Екатерина была честолюбива, способна к ненависти, мстительна, самовольна, без всякого стыда; но к ее честолюбию присоединялась любовь к славе и, несмотря на то, что когда дело касалось ее личных интересов или ее страстей, все должно было преклониться перед ними, ее деспотизм все же был чужд капризных порывов. Как ни были необузданны ее страсти, они все же подчинялись влиянию ее рассудка. Ее тирания зиждилась на расчете. Она не совершала бесполезных преступлений, не приносивших ей выгоды, порою она даже готова была проявлять справедливость в делах, которые сами по себе не имели большого значения, но могли увеличить сияние ее трона блеском правосудия. Даже больше того: ревнивая ко всякого рода славе, она стремилась к званию законодательницы, чтобы прослыть справедливой в глазах Европы и истории. Она слишком хорошо знала, что монархи, если даже и не могут стать справедливыми, должны, во всяком случае, казаться таковыми. Она интересовалась общественным мнением и старалась завоевать его в свою пользу, если только оно не противоречило ее намерениям; в противном случае, она им пренебрегала. Ее преступная политика по отношению к Польше выдавалась за плод государственной мудрости и путь к военной славе. Она завладела имениями тех поляков, которые проявили наибольшее рвение в защите независимости своего отечества, но, раздавая эти имения, она привлекала к себе именитые русские семьи, а приманка незаконной выгоды побуждала окружавших ее хвалить ее вкус к преступной, безжалостной и завоевательной политике.

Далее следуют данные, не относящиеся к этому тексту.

/-- R187, R289: in the tick in which everything expires, the total timer ends the request first whatever its state's timer
holds, then the held entries expire oldest first, then the window closes and the receiver falls back. That RADIO_RX follows
the confirms, and that several entries are confirmed, where R287 says otherwise, is the model's reading
(notes/assumptions/24.md). -/
def Obligations.ExpiriesOfOneTickInOrder : Prop :=
  ∀ s : State, s.life = .on → s.eng.st ≠ .idle → s.eng.totalTimer = 1 → (∀ e ∈ s.queue, e.persist = 1) →
    s.windowActive = true → s.windowTimer = 1 →
    exec (.tick 1) s = .next { s with
      eng := Engine.idle, queue := [], windowActive := false, windowTimer := 0, radioRx := s.pib.rxOnWhenIdle,
      events := s.events ++ [.confData s.eng.handle .transactionExpired] ++
        s.queue.map (fun e => .confData e.handle .transactionExpired) ++ [.radioRx s.pib.rxOnWhenIdle],
      responses := s.responses ++ [⟨true, 0, []⟩] }

/-- R195, R191: a request in the engine ends, with its confirm, no later than its total timer's last tick, whatever state
it is in and with no answer from the radio. -/
def Obligations.RequestEndsWithinItsTotalTime : Prop :=
  ∀ (s t : State) (n : Symbols), s.life = .on → s.eng.st ≠ .idle → 1 ≤ s.eng.totalTimer.toNat →
    s.eng.totalTimer.toNat ≤ n.toNat → exec (.tick n) s = .next t →
    t.eng = Engine.idle ∧ ∃ es, t.events = s.events ++ es ∧ 1 ≤ confirmsOf s.eng.handle es

/-- R226, R228: held entries count down together and independently of the engine and the window: after n ticks exactly
those whose persistence time is more than n are held, in their order, with n less. Each of the others gets its
CONF_DATA(handle, TRANSACTION_EXPIRED), tick by tick and oldest first within a tick: these confirms stand in the output in
that order, the data confirms of a handle are as many as its expired entries and, if it ended, its request in the engine,
and with no request in the engine they are all that is emitted but RADIO_RX. That one TICK gives several, which R287 does not
list, is the model's reading (notes/assumptions/24.md). -/
def Obligations.HeldEntriesCountDown : Prop :=
  ∀ (s t : State) (n : Symbols), s.life = .on → (∀ e ∈ s.queue, 1 ≤ e.persist.toNat) → exec (.tick n) s = .next t →
    t.queue = (s.queue.filter (fun e => decide (n.toNat < e.persist.toNat))).map
      (fun e => { e with persist := BitVec.ofNat 16 (e.persist.toNat - n.toNat) }) ∧
    ∃ es, t.events = s.events ++ es ∧ (expiryConfirms s.queue n.toNat).Sublist es ∧
      (∀ h, confirmsOf h es + (if t.eng.st ≠ .idle ∧ t.eng.handle = h then 1 else 0) =
        s.queue.countP (fun e => decide (e.handle = h ∧ e.persist.toNat ≤ n.toNat)) +
          (if s.eng.st ≠ .idle ∧ s.eng.handle = h then 1 else 0)) ∧
      (s.eng.st = .idle → es.filter (fun e => !e.isRadioRx) = expiryConfirms s.queue n.toNat)

/-- R255, R37: an open window counts down and closes at its last tick, where the receiver falls back to `rxOnWhenIdle`,
whatever the engine and the queue do. -/
def Obligations.WindowCountsDownAndCloses : Prop :=
  ∀ (s t : State) (n : Symbols), s.life = .on → (s.windowActive = true ↔ s.windowTimer ≠ 0) →
    exec (.tick n) s = .next t →
    t.windowActive = (s.windowActive && decide (n.toNat < s.windowTimer.toNat)) ∧
    t.windowTimer = BitVec.ofNat 24 (s.windowTimer.toNat - n.toNat) ∧
    t.radioRx = (if s.windowActive ∧ s.windowTimer.toNat ≤ n.toNat then s.pib.rxOnWhenIdle else s.radioRx)

/-! ## The indirect queue -/

/-- R222, R220: IND_RELEASE answers 1 when no entry has the handle and 2 when the engine is busy, changing nothing; else
it removes the oldest entry of the handle, which is then served exactly as a direct request accepted at the release is,
and answers 0. -/
def Obligations.ReleaseOfAHeldRequest : Prop :=
  ∀ (s : State) (h : Byte), s.life = .on →
    (findHandle s.queue h = none →
      exec (.indRelease h) s = .next { s with responses := s.responses ++ [⟨true, 1, []⟩] }) ∧
    (∀ i, findHandle s.queue h = some i → s.eng.st ≠ .idle →
      exec (.indRelease h) s = .next { s with responses := s.responses ++ [⟨true, 2, []⟩] }) ∧
    (∀ i e, findHandle s.queue h = some i → s.queue[i]? = some e → s.eng.st = .idle →
      e.handle = h ∧
      (e.len.toNat ≤ Config.maxFrameLen.toNat →
        exec (.indRelease h) s =
          exec (.dataReq h e.len false e.ackReq) { s with queue := s.queue.eraseIdx i }) ∧
      ∃ t, exec (.indRelease h) s = .next t ∧ t.queue = s.queue.eraseIdx i ∧
        t.responses = s.responses ++ [⟨true, 0, []⟩])

/-- R222, R180: with CCA disabled and a non-zero total time, a release hands the frame to the radio in the same
operation. -/
def Obligations.ReleaseTransmitsWithCcaDisabled : Prop :=
  ∀ (s : State) (h : Byte) (i : Nat) (e : Entry), s.life = .on → s.eng = Engine.idle →
    findHandle s.queue h = some i → s.queue[i]? = some e → s.pib.disableCCA = true →
    s.pib.maxFrameTotalWaitTime ≠ 0 →
    exec (.indRelease h) s = .next { s with
      pib := { s.pib with dsn := s.pib.dsn + 1 }
      eng := { Engine.idle with
        st := .txWait, handle := h, len := e.len, ackReq := e.ackReq, sMinBE := s.pib.minBE, sMaxBE := s.pib.maxBE,
        sMaxCB := s.pib.maxCSMABackoffs, sMaxFR := s.pib.maxFrameRetries, sAckWait := s.pib.ackWaitDuration,
        sDisableCCA := true, seq := s.pib.dsn, seqValid := true, totalTimer := s.pib.maxFrameTotalWaitTime }
      queue := s.queue.eraseIdx i
      events := s.events ++ [.radioTx s.pib.dsn h e.len e.ackReq]
      responses := s.responses ++ [⟨true, 0, []⟩] }

/-- R224, R225: PURGE removes the oldest entry of the handle and confirms it; it never reaches the engine and the purged
request gets no CONF_DATA. -/
def Obligations.PurgeRemovesTheOldestEntry : Prop :=
  ∀ (s : State) (h : Byte) (i : Nat), s.life = .on → findHandle s.queue h = some i →
    exec (.purge h) s = .next { s with
      queue := s.queue.eraseIdx i, events := s.events ++ [.confPurge h .success],
      responses := s.responses ++ [⟨true, 0, []⟩] }

/-- R227: PURGE of a handle that is not held reports INVALID_HANDLE and leaves the queue and every other register
unchanged. -/
def Obligations.PurgeOfAnUnknownHandle : Prop :=
  ∀ (s : State) (h : Byte), s.life = .on → findHandle s.queue h = none →
    exec (.purge h) s = .next { s with
      events := s.events ++ [.confPurge h .invalidHandle], responses := s.responses ++ [⟨true, 0, []⟩] }

/-! ## The RX-enable scheduler -/

/-- R252: stop before start, a start of length 0 closes, RADIO_RX before the confirm and only when `windowActive`
changed; nothing else of the block changes. -/
def Obligations.RxEnableMovesTheWindow : Prop :=
  ∀ (s : State) (stop start : Bool) (dur : Symbols), s.life = .on →
    exec (.rxEnable stop start dur) s = .next
      (let active := if start then decide (dur ≠ 0) else if stop then false else s.windowActive
       { s with
        windowActive := active
        windowTimer := if start then dur else if stop then 0 else s.windowTimer
        radioRx := if active = s.windowActive then s.radioRx else s.pib.rxOnWhenIdle || active
        events := s.events ++ (if active = s.windowActive then [] else [.radioRx (s.pib.rxOnWhenIdle || active)]) ++
          [.confRxEnable .success]
        responses := s.responses ++ [⟨true, 0, []⟩] })

/-- R253, R257: IS_RX_ENABLED responds 1 exactly when `rxOnWhenIdle` or an open window asks for the receiver; with the
other input 0, changing one input changes the response; while a window is open the answer is 1 whatever the policy. -/
def Obligations.ReceiverIsOnWhenEitherInputIs : Prop :=
  (∀ s : State, s.life = .on →
    exec .isRxEnabled s = .next { s with
      responses := s.responses ++
      [⟨true, if s.pib.rxOnWhenIdle = true ∨ s.windowActive = true then 1 else 0, []⟩] }) ∧
  (∀ (s : State) (p w : Bool), rxOn { s with pib := { s.pib with rxOnWhenIdle := p }, windowActive := false } = p ∧
    rxOn { s with pib := { s.pib with rxOnWhenIdle := false }, windowActive := w } = w ∧
    rxOn { s with pib := { s.pib with rxOnWhenIdle := p }, windowActive := true } = true)

/-- R254, R251: START_RX drives the decision even when nothing changed, and changes no register but `radioRx`. -/
def Obligations.StartRxDrivesTheDecision : Prop :=
  ∀ s : State, s.life = .on →
    exec .startRx s = .next { s with
      radioRx := s.pib.rxOnWhenIdle || s.windowActive
      events := s.events ++ [.radioRx (s.pib.rxOnWhenIdle || s.windowActive)]
      responses := s.responses ++ [⟨true, 0, []⟩] }

/-- R258: while the block is ON, at the end of every operation `radioRx` is the combined decision and the last RADIO_RX
event carries it: an INIT that turns the block ON establishes it, and any number of operations keep it, from every state
that has it (a block that is not ON has it, so it holds in every run from power-on). An operation that changes either
input is RESET, PIB_SET, RX_ENABLE or TICK, and applies the decision. -/
def Obligations.ReceiverFollowsTheDecision : Prop :=
  (∀ (ih : Bool) (s : State), s.life = .off →
    ∃ t, exec (.init ih) s = .next t ∧
      (t.life = .on → t.radioRx = rxOn t ∧ lastRadioRx t.events = some (rxOn t))) ∧
  (∀ (k : Nat) (s t : State), (s.life = .on → s.radioRx = rxOn s ∧ lastRadioRx s.events = some (rxOn s)) →
    Host.Core.run Sys2Proof.core k s = .next t →
    t.life = .on → t.radioRx = rxOn t ∧ lastRadioRx t.events = some (rxOn t)) ∧
  (∀ (i : Instr) (s t : State), s.life = .on → t.life = .on → exec i s = .next t →
    t.pib.rxOnWhenIdle ≠ s.pib.rxOnWhenIdle ∨ t.windowActive ≠ s.windowActive →
    (i = .reset ∨ (∃ v, i = .pibSet 0x52 v) ∨ (∃ stop start dur, i = .rxEnable stop start dur) ∨ ∃ n, i = .tick n) ∧
    ∃ es, t.events = s.events ++ es ∧ lastRadioRx es = some (rxOn t))

/-- R259: the engine's and the queue's operations leave the window and the receiver alone, and the scheduler's operations
leave the engine, the queue and the PIB alone. What an operation does to the engine and the queue, and what it emits but
RADIO_RX, does not depend on the window, the receiver or `rxOnWhenIdle`; what it does to the window and the receiver, and
the RADIO_RX it emits, does not depend on the engine, the queue or the oracle. TICK, which serves both units, is among the
operations of both halves. -/
def Obligations.SchedulerAndEngineAreIndependent : Prop :=
  (∀ (i : Instr) (s t : State), exec i s = .next t →
    ((∃ h l ind ack, i = .dataReq h l ind ack) ∨ (∃ b, i = .ccaResult b) ∨ i = .txDone ∨ (∃ q, i = .ackRx q) ∨
      (∃ h, i = .indRelease h) ∨ (∃ h, i = .purge h) →
      t.windowActive = s.windowActive ∧ t.windowTimer = s.windowTimer ∧ t.radioRx = s.radioRx ∧
      t.pib.rxOnWhenIdle = s.pib.rxOnWhenIdle ∧ ∃ es, t.events = s.events ++ es ∧ lastRadioRx es = none) ∧
    ((∃ stop start dur, i = .rxEnable stop start dur) ∨ i = .isRxEnabled ∨ i = .startRx →
      t.eng = s.eng ∧ t.queue = s.queue ∧ t.pib = s.pib ∧ t.draws = s.draws)) ∧
  (∀ (i : Instr) (s t : State) (active rx policy : Bool) (timer : BitVec 24), exec i s = .next t →
    (∃ n, i = .tick n) ∨ (∃ h l ind ack, i = .dataReq h l ind ack) ∨ (∃ b, i = .ccaResult b) ∨ i = .txDone ∨
      (∃ q, i = .ackRx q) ∨ (∃ h, i = .indRelease h) ∨ (∃ h, i = .purge h) →
    ∃ u es fs,
      exec i { s with
        windowActive := active, windowTimer := timer, radioRx := rx,
        pib := { s.pib with rxOnWhenIdle := policy } } = .next u ∧
      u.eng = t.eng ∧ u.queue = t.queue ∧ u.draws = t.draws ∧ u.responses = t.responses ∧
      u.pib = { t.pib with rxOnWhenIdle := policy } ∧ t.events = s.events ++ es ∧ u.events = s.events ++ fs ∧
      fs.filter (fun e => !e.isRadioRx) = es.filter (fun e => !e.isRadioRx)) ∧
  (∀ (i : Instr) (s t : State) (eng : Engine) (queue : List Entry) (draws : Nat), exec i s = .next t →
    (∃ n, i = .tick n) ∨ (∃ stop start dur, i = .rxEnable stop start dur) ∨ i = .isRxEnabled ∨ i = .startRx →
    ∃ u es fs,
      exec i { s with eng := eng, queue := queue, draws := draws } = .next u ∧
      u.windowActive = t.windowActive ∧ u.windowTimer = t.windowTimer ∧ u.radioRx = t.radioRx ∧
      u.responses = t.responses ∧ u.pib.rxOnWhenIdle = t.pib.rxOnWhenIdle ∧ t.events = s.events ++ es ∧
      u.events = s.events ++ fs ∧ fs.filter Event.isRadioRx = es.filter Event.isRadioRx)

Называют только одного генерала Ферзена, победителя при Мацеевицах, который отказался от конфискованных имений семьи Чацкого и попросил наградить его пожалованием из государственных земель. Никто больше не осмелился на подобный, столь справедливый поступок, на том основании, что всякий приказ императрицы требует слепого повиновения. Воля императрицы, будь это самая вопиющая несправедливость, не могла быть подвергнута критике, обсуждению. Никто не мог и помыслить о том, чтобы позволить себе такую смелость. По общему убеждению, ее действия не могли быть подчиняемы общим законам, и самые принципы справедливости зависели от ее решений.
Мне хочется привести по этому поводу один пример, наделавший тогда много шуму. Княгиня Шаховская, обладавшая колоссальным состоянием, выдала свою дочь замуж за герцога д'Аремберг. Это было за границей. Екатерина, возмущенная тем, что не испросили ее согласия, велела наложить арест на все имения княгини. Мать и дочь явились к ней и умоляли о милости, но Екатерина, глухая к их мольбам, расторгла этот брак, считая его недействительным, потому что он был заключен без ее согласия. Это был возмутительный по своей несправедливости приговор, но мать и дочь подчинились ему, а общество отнеслось к этому происшествию, как к самому обыкновенному обстоятельству. По крайней мере, никто об этом не проронил ни слова. Некоторое время спустя, молодая княгиня вышла вторично замуж; но, будучи искренно привязанной к своему первому мужу, мучимая угрызениями совести, лишила себя жизни.
Если бы мы не боялись погрешить против Людовика XIV, мы сказали бы еще, что двор Екатерины имел некоторое сходство с двором великого короля. Сказать, что любовницы короля играли совершенно ту же роль в Версале, какую играли фавориты Екатерины в Петербурге, не будет грехом против его памяти. Что же касается безнравственности, распущенности, интриг и низостей петербургских куртизанов, то в этом отношении петербургский двор мы могли бы сравнить с двором византийским. В смысле же подчинения, преданности и уважения народа, мы не найдем, кажется, подобного примера нигде, кроме Англии, зачарованной Елизаветой, такой же жестокой и честолюбивой, но одаренной большими талантами и мужской энергией.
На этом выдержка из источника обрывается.